As described in Scheduling a Transaction, single-shard transactions on uncontended keys bypass the global sequence counter, the tx-queue, and the separate execution phase entirely. The callback runs inline during scheduling. This is the most important optimization in the system: it means the vast majority of real-world commands execute with minimal overhead — a single message to the target shard, an inline callback, and done.

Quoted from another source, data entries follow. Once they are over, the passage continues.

/-- ID_REQUEST: the root answers; another node passes the request on toward the root. -/
def idRequest (q serial : Nat) (c : Chip) : Chip :=
  let c := takeInbox 5 c
  let n := c.link.node
  if !isJoined c q ∨ n.cfg.mode = 3 then c
  else if n.root then
    let (id, n) := rootAssign serial n
    let c := modNode (fun _ => n) c
    let c := match id with | some i => learnRoute q i c | none => c
    sendNbr q 1 5 (.idRep serial id) c
  else match n.parent with
    | some up => sendNbr up 1 5 (.idReq serial) (modNode (fun n => { n with idAsks := sins n.idAsks serial q }) c)
    | none => c

/-- ID_REQUEST. -/
def execIdRequest (q : LinkPortId) (serial : BitVec 64) (s : State) : Out := onLink (idRequest q.val serial.toNat) s

/-- ID_REPLY: for this node it sets the ID, or refuses it with lint 0x0F0D; for another it goes back the way its request came. -/
def idReply (q serial : Nat) (id : Option Nat) (c : Chip) : Chip :=
  let c := takeInbox 5 c
  if !isJoined c q then c
  else if serial = c.fuses.serial then
    match id with
    | some i => modNode (fun n => { n with id := i, enumerated := true }) c
    | none => lint 0x0F0D nodeUnit 0xFF 0 c
  else match sfind c.link.node.idAsks serial with
    | some down =>
      let c := modNode (fun n => { n with idAsks := sdel n.idAsks serial }) c
      let c := match id with | some i => learnRoute down i c | none => c
      sendNbr down 1 5 (.idRep serial id) c
    | none => c

/-- ID_REPLY. -/
def execIdReply (q : LinkPortId) (serial : BitVec 64) (id : Option Word) (s : State) : Out :=
  onLink (idReply q.val serial.toNat (id.map (·.toNat))) s

/-! ### System time (R744, R745) -/

/-- Offset and rate term at a Quartz time, in units of 1/6,144 µs. -/
def LinkTime.offsetAt (t : LinkTime) (now : Nat) : Int := t.off + t.rate * ((now - t.origin : Nat) : Int) * 256 / 100000000

/-- System time in units of 1/6,144 µs; after the first lock it moves only forward. -/
def sysTime (c : Chip) : Nat :=
  let t := c.link.time
  if c.link.node.root ∧ t.off = 0 ∧ t.rate = 0 then c.clk.qtime * 256
  else max t.floor ((c.clk.qtime * 256 : Nat) + t.offsetAt c.clk.qtime).toNat

/-- TIME_EXCHANGE_TIMER: a node that is not the root asks its parent. -/
def timeAsk (c : Chip) : Chip :=
  let n := c.link.node
  match n.root, n.parent with
  | false, some q =>
    if n.enumerated then sendNbr q 0 2 .timeReq (modLink (fun l => { l with time := { l.time with asked := true } }) c) else c
  | _, _ => c

/-- TIME_EXCHANGE_TIMER. -/
def execTimeExchangeTimer (s : State) : Out := onLink timeAsk s

/-- TIME_REQUEST: the parent's reply carries t2 and t3; the neighbour is a child of the tree. -/
def timeRequest (q t2 t3 : Nat) (c : Chip) : Chip :=
  let c := takeInbox 2 c
  if isJoined c q then sendNbr q 0 2 (.timeRep t2 t3) (modLPort q (fun p => { p with child := true }) c) else c

/-- TIME_REQUEST, with the two times of the parent in sixteenths of the unit interval of 400 Mbit/s. -/
def execTimeRequest (q : LinkPortId) (t2 t3 : Nat) (s : State) : Out := onLink (timeRequest q.val t2 t3) s

/-- Puts a number in its place in a rising list. -/
def insertInt (x : Int) : List Int → List Int
  | [] => [x]
  | y :: t => if x ≤ y then x :: y :: t else y :: insertInt x t

/-- The median of a list: the middle of its elements in order, the lower of two. -/
def median (l : List Int) : Int := (l.foldr insertInt []).getD ((l.length - 1) / 2) 0

/-- Twice an offset in sixteenths of the 400 Mbit/s unit interval, as an offset in units of 1/6,144 µs, rounded to the nearest. -/
def thetaUnits (th2 : Int) : Int := (24 * th2 + 25) / 50

/-- The rate term, in 0.01 ppm, that a change of offset over 32 exchanges of 32 ms shows. -/
def rateOver32 (d : Int) : Int := d * 100000000 / 6291456000

/-- A kept exchange disciplines system time (R745): the median of the last 5 is applied, and the rate term follows its change over 32. -/
def discipline (th2 : Int) (c : Chip) : Chip :=
  let t := c.link.time
  let now := c.clk.qtime
  let thetas := (th2 :: t.thetas).take 5
  let off := t.offsetAt now + thetaUnits (median thetas)
  let meds := (off :: t.meds).take 33
  let rate := match meds[32]? with | some old => rateOver32 (off - old) | none => t.rate
  let locked := t.locked || thetas.length == 5
  let floor := if t.locked then sysTime c else t.floor
  modLink (fun l => { l with time := { off, rate, origin := now, thetas, meds, locked, asked := false, floor } }) c

/-- TIME_REPLY: an exchange with a delay below 0 or above 10 µs is discarded; the first time lock enters ACQUIRE (R745, R751). -/
def timeReply (t1 t2 t3 t4 : Nat) (c : Chip) : Chip :=
  let c := takeInbox 2 c
  match c.link.time.asked, c.link.node.parent with
  | true, some q =>
    let a : Int := (t2 : Int) - t1
    let b : Int := (t4 : Int) - t3
    if a + b < 0 ∨ 128000 < a + b then modLink (fun l => { l with time := { l.time with asked := false } }) (lintKind q 9 c)
    else
      let was := c.link.time.locked
      let c := discipline (a - b) c
      if !was && c.link.time.locked && c.link.align.st == .free then setAlign .acquire c else c
  | _, _ => c

/-- TIME_REPLY, with the four times in sixteenths of the unit interval of 400 Mbit/s. -/
def execTimeReply (t1 t2 t3 t4 : Nat) (s : State) : Out := onLink (timeReply t1 t2 t3 t4) s

/-! ### Alignment (R747 to R752) -/

/-- Units of system time in a second. -/
def unitsPerSec : Nat := 6144000000

/-- Where a frame start lies against the root's frames: the time since the root's last one scaled by its PCLK, the root's frame period in
the same scale, and the root frame it falls in. -/
def rootPlace (c : Chip) (b : Beat) : Int × Int :=
  let pp : Int := ((b.htotal * b.vtotal * unitsPerSec : Nat) : Int)
  (((sysTime c : Nat) - (b.time : Nat) : Int) * b.pclk, pp)

/-- The frame periods of the node's mode and the root's agree within 200 ppm (R747). -/
def periodsAgree (c : Chip) (b : Beat) : Bool :=
  let x : Int := ((c.beam.htotal * c.beam.vtotal * b.pclk : Nat) : Int)
  let y : Int := ((b.htotal * b.vtotal * c.beam.pclk : Nat) : Int)
  0 < y && (x - y).natAbs * 1000000 ≤ 200 * y.natAbs

/-- e of R747 in the scale of `rootPlace`, with the number of root frames since the beat to the nearest root frame start. -/
def alignError (c : Chip) (b : Beat) : Int × Int :=
  let (d, pp) := rootPlace c b
  let r := d % pp
  if pp < 2 * r then (r - pp, d / pp + 1) else (r, d / pp)

/-- e in ns. -/
def errorNs (e : Int) (b : Beat) : Int := e * 1000 / (b.pclk * 6144)

/-- |e| is above two line times of the node. -/
def beyondTwoLines (c : Chip) (b : Beat) (e : Int) : Bool :=
  decide (2 * c.beam.htotal * unitsPerSec * b.pclk < e.natAbs * c.beam.pclk)

/-- The lines of a phase jump (R747). -/
def jumpLines (c : Chip) (b : Beat) : Nat :=
  let (d, pp) := rootPlace c b
  ((d % pp).toNat * c.beam.pclk) / (b.pclk * c.beam.htotal * unitsPerSec)

/-- ASC takes another number for the same sample; every sample timed by it keeps its distance (R749). -/
def renumberAsc (v : Nat) (c : Chip) : Chip :=
  let d := (v + 2 ^ 32 - c.snd.asc) % 2 ^ 32
  modSnd (fun s => { s with asc := v % 2 ^ 32, frameAsc := (s.frameAsc + d) % 2 ^ 32,
                            changes := s.changes.map fun x => { x with s := x.s.map fun t => (t + d) % 2 ^ 32 } }) c

/-- The node becomes LOCKED after ACQUIRE: FRAME_DELTA and ASC follow the root (R749). -/
def becomeLocked (b : Beat) (n : Int) (c : Chip) : Chip :=
  let r := (((b.frame : Nat) : Int) + n) % (2 ^ 32 : Nat)
  let asc := (((b.asc : Nat) : Int) + n * ((b.htotal * b.vtotal * 48000 : Nat) : Int) / b.pclk) % (2 ^ 32 : Nat)
  c |> setAlign .locked
    |> modAlign (fun a => { a with frameDelta := (r.toNat + 2 ^ 32 - c.beam.frame) % 2 ^ 32 })
    |> renumberAsc asc.toNat

/-- One frame start in ACQUIRE or LOCKED (R747). -/
def alignStep (b : Beat) (c : Chip) : Chip :=
  let (e, n) := alignError c b
  let vs := (c.scan.mode.map (·.vsStart)).getD 0
  if c.link.align.st = .acquire ∧ beyondTwoLines c b e then
    modAlign (fun a => { a with run := 0, jump := some (min (jumpLines c b) (vs - 1)) }) c
  else
    let ns := errorNs e b
    let target := clampI (-20000) 20000 (c.link.time.rate + ns / 10)
    let run := if ns.natAbs ≤ 100 then c.link.align.run + 1 else 0
    let c := modAlign (fun a => { a with run := run, slew := a.slew + clampI (-2000) 2000 (target - a.slew) }) c
    if c.link.align.st = .acquire ∧ 8 ≤ run then becomeLocked b n c else c

/-- What alignment does at a frame start of the node (R747, R751). `released` says that a relock has just been released. -/
def alignFrame (released : Bool) (c : Chip) : Chip :=
  let c := modAlign (fun a => { a with jump := none }) c
  if c.link.node.root then c
  else
    let c := if released && c.link.time.locked && c.link.node.parent.isSome && c.link.align.st != .holdover then setAlign .acquire c else c
    match c.link.align.last with
    | none => if c.link.align.st = .free then modAlign (fun a => { a with slew := a.slew + clampI (-2000) 2000 (-a.slew) }) c else c
    | some b =>
      let c := if c.link.align.st = .holdover && c.link.node.parent.isSome && c.link.time.locked && 0 < b.pclk && periodsAgree c b then
          setAlign (if beyondTwoLines c b (alignError c b).1 then .acquire else .locked) c else c
      match c.link.align.st with
      | .free => modAlign (fun a => { a with slew := a.slew + clampI (-2000) 2000 (-a.slew) }) c
      | .holdover => c
      | _ => if 0 < b.pclk && 0 < c.beam.pclk && periodsAgree c b then alignStep b c else setAlign .free c

/-- HOLDOVER_EXPIRY: 10 s without a route make the node FREE (R751). -/
def holdoverExpiry (c : Chip) : Chip :=
  if c.link.align.st = .holdover ∧ c.link.node.parent.isNone then setAlign .free (atTime (c.link.align.since + 240000000) c) else c

/-- HOLDOVER_EXPIRY. -/
def execHoldoverExpiry (s : State) : Out := onLink holdoverExpiry s

/-! ### The beat (R746, R753, R754) -/

/-- A beat that this node may deliver is kept until it has passed. -/
def keepBeat (b : Beat) (c : Chip) : Chip := modAlign (fun a => { a with last := some b, beats := (b :: a.beats).take 16 }) c

/-- BEAT_RECEIVE: from the root, with a frame number one above its last, it is kept; any other is discarded (kind 8). -/
def beatReceive (q src : Nat) (b : Beat) (c : Chip) : Chip :=
  let c := takeInbox 1 c
  let n := c.link.node
  if n.root ∨ (n.rootId.isSome ∧ n.rootId ≠ some src) then lintKind q 8 c
  else
    let c := modNode (fun n => { n with rootId := some src }) c
    let next := match c.link.align.lastFrame with | none => true | some f => b.frame == (f + 1) % 2 ^ 32
    let c := modAlign (fun a => { a with lastFrame := some b.frame }) c
    if next then keepBeat b c else lintKind q 8 c

/-- BEAT_RECEIVE. -/
def execBeatReceive (q : LinkPortId) (src : Word) (frame : Long) (time : Nat) (asc : Long) (htotal vtotal : Word) (pclk : Long) (lag : Byte)
    (payload : List Byte) (s : State) : Out :=
  onLink (beatReceive q.val src.toNat
    { frame := frame.toNat, time := time, asc := asc.toNat, htotal := htotal.toNat, vtotal := vtotal.toNat, pclk := pclk.toNat,
      lag := lag.toNat, payload := payload.take 32 }) s

/-- The root's BEAT at its frame start, to group 0 on VC0 and to itself (R746). -/
def sendBeat (c : Chip) : Chip :=
  if !c.link.node.root then c
  else
    let b : Beat := { frame := c.beam.frame, time := sysTime c, asc := c.snd.asc, htotal := c.beam.htotal, vtotal := c.beam.vtotal,
                      pclk := c.beam.pclk, lag := c.link.node.cfg.beatLag, payload := c.link.align.tx }
    let k : LinkPkt := { vc := 0, kind := 1, dest := 0, src := c.link.node.id, typ := 1, first := true, last := true, body := .beat b }
    (spreadPkt k none (keepBeat b c)).2

/-- A beat record (Table 15.7). -/
def beatBytes (frame flags time asc : Nat) (payload : List Byte) : List Byte :=
  leBytes 4 frame ++ leBytes 2 flags ++ leBytes 2 payload.length ++ leBytes 8 time ++ leBytes 4 asc ++ List.replicate 12 0
    ++ payload ++ List.replicate (32 - payload.length) 0

/-- Delivers the beat record of a frame start to every partition that has asked for it (R754). The time and the FRAME_ASC of a BEAT that
has not come are free values. -/
def deliverBeats (c : Chip) : Chip :=
  if (c.link.align.dest.toList.all Option.isNone) then c
  else
    let lag := match c.link.align.last with | some b => b.lag | none => c.link.node.cfg.beatLag
    let delta := if c.link.node.root then 0 else c.link.align.frameDelta
    let r := (c.beam.frame + delta + 2 ^ 32 - lag) % 2 ^ 32
    let locked := c.link.align.st == .locked
    let found := c.link.align.beats.find? (·.frame == r)
    let missing := found.isNone || !locked
    let c := if missing then lint 0x0F0B nodeUnit 0xFF 0 c else c
    let (t, c) := match found with | some b => (b.time, c) | none => freeNat c
    let (a, c) := match found with | some b => (b.asc, c) | none => freeNat c
    let payload := match found with | some b => if missing then [] else b.payload | none => []
    let bs := beatBytes r (bitsToNat [missing, !locked]) (t % 2 ^ 64) (a % 2 ^ 32) payload
    (List.range 7).foldl (fun c p => match vget c.link.align.dest p with
      | some d => if kRangeOk c p .w d 64 then writeK p d (clean bs) c else c
      | none => c) c

end Sys2Proof.Machine
end

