/-- LNK.BLOCK (R765). -/
def lnkBlock (m : Cmd) (c : Chip) : Reply × Chip :=
  let dest := m.f 8 2
  let group := bit dest 15
  let len := m.f 20 4
  checked [chk (8 ≤ m.b 10 || !m.z 11 1 || 2 ^ 24 ≤ m.f 12 4 || len == 0 || 65536 < len || (group && 32768 + 63 < dest)) .badParam,
           chk (!kRangeOk c m.pno .r (m.f 12 4) len) .denied,
           chk (!group && (routeOf c dest false none == .lost)) .unreachable]
    (fun c =>
      let (bs, c) := readK m.pno (m.f 12 4) len c
      let pk := blockPkts c.link.node.id dest (m.b 10) (m.f 16 4) m.waitHandle bs
      if group then
        if (treePorts c).isEmpty then (.ok, c) else (.wait, pk.foldl (fun c k => (spreadPkt k none c).2) c)
      else
        let c := modLink (fun l => { l with blocks := l.blocks ++ [{ handle := m.waitHandle, node := dest, x := m.b 10, since := c.clk.qtime }] }) c
        (.wait, pk.foldl (fun c k => sendPkt k none c) c)) c

/-- LNK.BLOCK. -/
def execLnkBlock (r : Req) (s : State) : Out := onLink (serve 0x0F22 r lnkBlock) s

/-- LNK.BEAT_TX (R753): at a node that is not root BAD_STATE. -/
def lnkBeatTx (m : Cmd) (c : Chip) : Reply × Chip :=
  checked [chk (32 < m.b 8 || !m.z 9 7) .badParam, chk (!c.link.node.root) .badState]
    (fun c => (.ok, modAlign (fun a => { a with tx := pslice m.params 8 (m.b 8) }) c)) c

/-- LNK.BEAT_TX. -/
def execLnkBeatTx (r : Req) (s : State) : Out := onLink (serve 0x0F23 r lnkBeatTx) s

/-- LNK.BEAT_RX (R754). -/
def lnkBeatRx (m : Cmd) (c : Chip) : Reply × Chip :=
  let d := m.f 8 4
  checked [chk (d != 0 && decide (d < 2 ^ 24) && !kRangeOk c m.pno .w d 64) .denied, chk (2 ^ 24 ≤ d || d % 64 != 0) .badParam]
    (fun c => (.ok, modAlign (fun a => { a with dest := vset a.dest m.pno (if d = 0 then none else some d) }) c)) c

/-- LNK.BEAT_RX. -/
def execLnkBeatRx (r : Req) (s : State) : Out := onLink (serve 0x0F24 r lnkBeatRx) s

/-! ### The link window (R777, Table 15.12) -/

/-- A register of a channel's block. -/
def LChan.read (x : LChan) (reg : Nat) : Nat :=
  let g := x.cfg
  match reg with
  | 0x00 => bitsToNat [g.en, g.bulk, g.mcast]
  | 0x02 => g.node
  | 0x04 => g.rchan
  | 0x06 => g.rxBase % 65536
  | 0x08 => g.rxBase / 65536
  | 0x0A => g.sizeLog2 + 16 * g.slotCode
  | 0x0C => x.rxProd
  | 0x0E => x.rxCons
  | 0x10 => g.txBase % 65536
  | 0x12 => g.txBase / 65536
  | 0x14 => x.txProd
  | 0x16 => x.txCons
  | 0x18 => x.st.word
  | 0x1A => x.credits
  | 0x1C => x.dropped
  | _ => 0

/-- A read of the link window at an offset from 0xA000. -/
def linkRead (p off : Nat) (c : Chip) : Nat × Chip :=
  let n := c.link.node
  let a := c.link.align
  if off < 0x800 then
    match windowUnit c p .link (off / 64) with
    | some ch => ((linkChan c ch).read (off % 64), c)
    | none => (0, c)
  else match off with
    | 0x800 => (n.id, c)
    | 0x802 => (n.rootId.getD 0, c)
    | 0x804 => (a.st.code + 4 * b2n n.root, setDet p 3 c)
    | 0x806 => (a.frameDelta % 65536, setDet p 3 c)
    | 0x808 => (a.frameDelta / 65536, setDet p 3 c)
    | 0x80A => (narrow 16 a.slew, setDet p 3 c)
    | _ => (0, c)

/-- A write of a binding or ring register, which is locked while EN is 1. -/
def ChCfg.write (g : ChCfg) (reg v : Nat) : ChCfg :=
  match reg with
  | 0x02 => { g with node := v }
  | 0x04 => { g with rchan := v % 32 }
  | 0x06 => { g with rxBase := setLo g.rxBase v }
  | 0x08 => { g with rxBase := setHi g.rxBase v }
  | 0x0A => { g with sizeLog2 := v % 16, slotCode := v / 16 % 16 }
  | 0x10 => { g with txBase := setLo g.txBase v }
  | 0x12 => { g with txBase := setHi g.txBase v }
  | _ => g

/-- A write of CH_CTRL (R757, R762). -/
def writeChCtrl (ch v : Nat) (c : Chip) : Chip :=
  let x := linkChan c ch
  if x.cfg.en then (if bit v 0 then c else closeChan ch c)
  else
    let c := modChan ch (fun x => { x with cfg := { x.cfg with bulk := bit v 1, mcast := bit v 2 } }) c
    if bit v 0 then openChan ch c else c

/-- A write of the link window by partition p. -/
def linkWrite (p off v : Nat) (c : Chip) : Chip :=
  if 0x800 ≤ off then c
  else match windowUnit c p .link (off / 64) with
    | none => c
    | some ch =>
      match off % 64 with
      | 0x00 => writeChCtrl ch v c
      | 0x0E => writeRxCons ch v c
      | 0x14 => writeTxProd ch v c
      | 0x18 => noteWait ch (modChSt ch (fun s =>
          { s with stalled := s.stalled && !bit v 0, peerClosed := s.peerClosed && !bit v 1, unreachable := s.unreachable && !bit v 2,
                   mapErr := s.mapErr && !bit v 3, poisonRx := s.poisonRx && !bit v 4 }) c)
      | reg => if (linkChan c ch).cfg.en then c else modChan ch (fun x => { x with cfg := x.cfg.write reg v }) c

/-- The LINK source of a channel is asserted (R758). -/
def linkLevel (c : Chip) (ch : Nat) : Bool := let x := linkChan c ch; x.rxProd != x.rxCons || x.st.word != 0

/-! ### Resets (R762, R774, R775, R820) -/

/-- A channel that is released, reset or unpegged: closed, its registers at their reset values. -/
def resetChan (ch : Nat) (c : Chip) : Chip := modChan ch (fun x => { annFrom := x.annFrom, credits := x.credits }) (closeChan ch c)

/-- A partition reset closes its channels, removes its exports and disables its beat record (R775). -/
def resetLinkOf (p : Nat) (c : Chip) : Chip :=
  let c := (ownedUnits c p .link).foldl (fun c ch => resetChan ch c) c
  c |> modLink (fun l => { l with exports := l.exports.map fun e => match e with | some x => if x.part = p then none else some x | none => none })
    |> modAlign (fun a => { a with dest := vset a.dest p none })

/-- A pegged link unit: a port is held DOWN, a channel is closed (Table 17.3). -/
def pegLinkUnit (kind i : Nat) (c : Chip) : Chip :=
  if kind = 5 then (if (linkPort c i).st = .down then c else portDrop i c) else if kind = 0x0A then closeChan i c else c

end Sys2Proof.Machine
end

The basic VLL algorithm processes transactions strictly in tx-queue order. The VLL paper addresses this limitation with Selective Contention Analysis (SCA), which scans the queue for blocked transactions whose locks have become available and unblocks them ahead of turn.
Dragonfly implements a similar idea using intent locks: a transaction can execute out of order (ahead of earlier transactions in the queue) if its keys are uncontended. Specifically, during scheduling, if the shard lock is free and all key locks are acquired without conflict, the OUT_OF_ORDER flag is set. This allows the transaction to run immediately without waiting for all preceding transactions to complete.
Out-of-order execution is safe because it only happens when there is no conflict with any other pending transaction on the same keys. If a key's IntentLock is contended (another transaction holds a conflicting intent), the transaction must wait for its turn at the head of the queue.
When a coordinator fiber happens to run on the same thread as its target shard, Dragonfly can skip the message dispatch entirely and call ScheduleInShard() and PollExecution() directly on the coordinator fiber. This is called inline execution (CanRunInlined()). It avoids the overhead of posting to the shard's message queue, which is significant for high-throughput single-shard workloads.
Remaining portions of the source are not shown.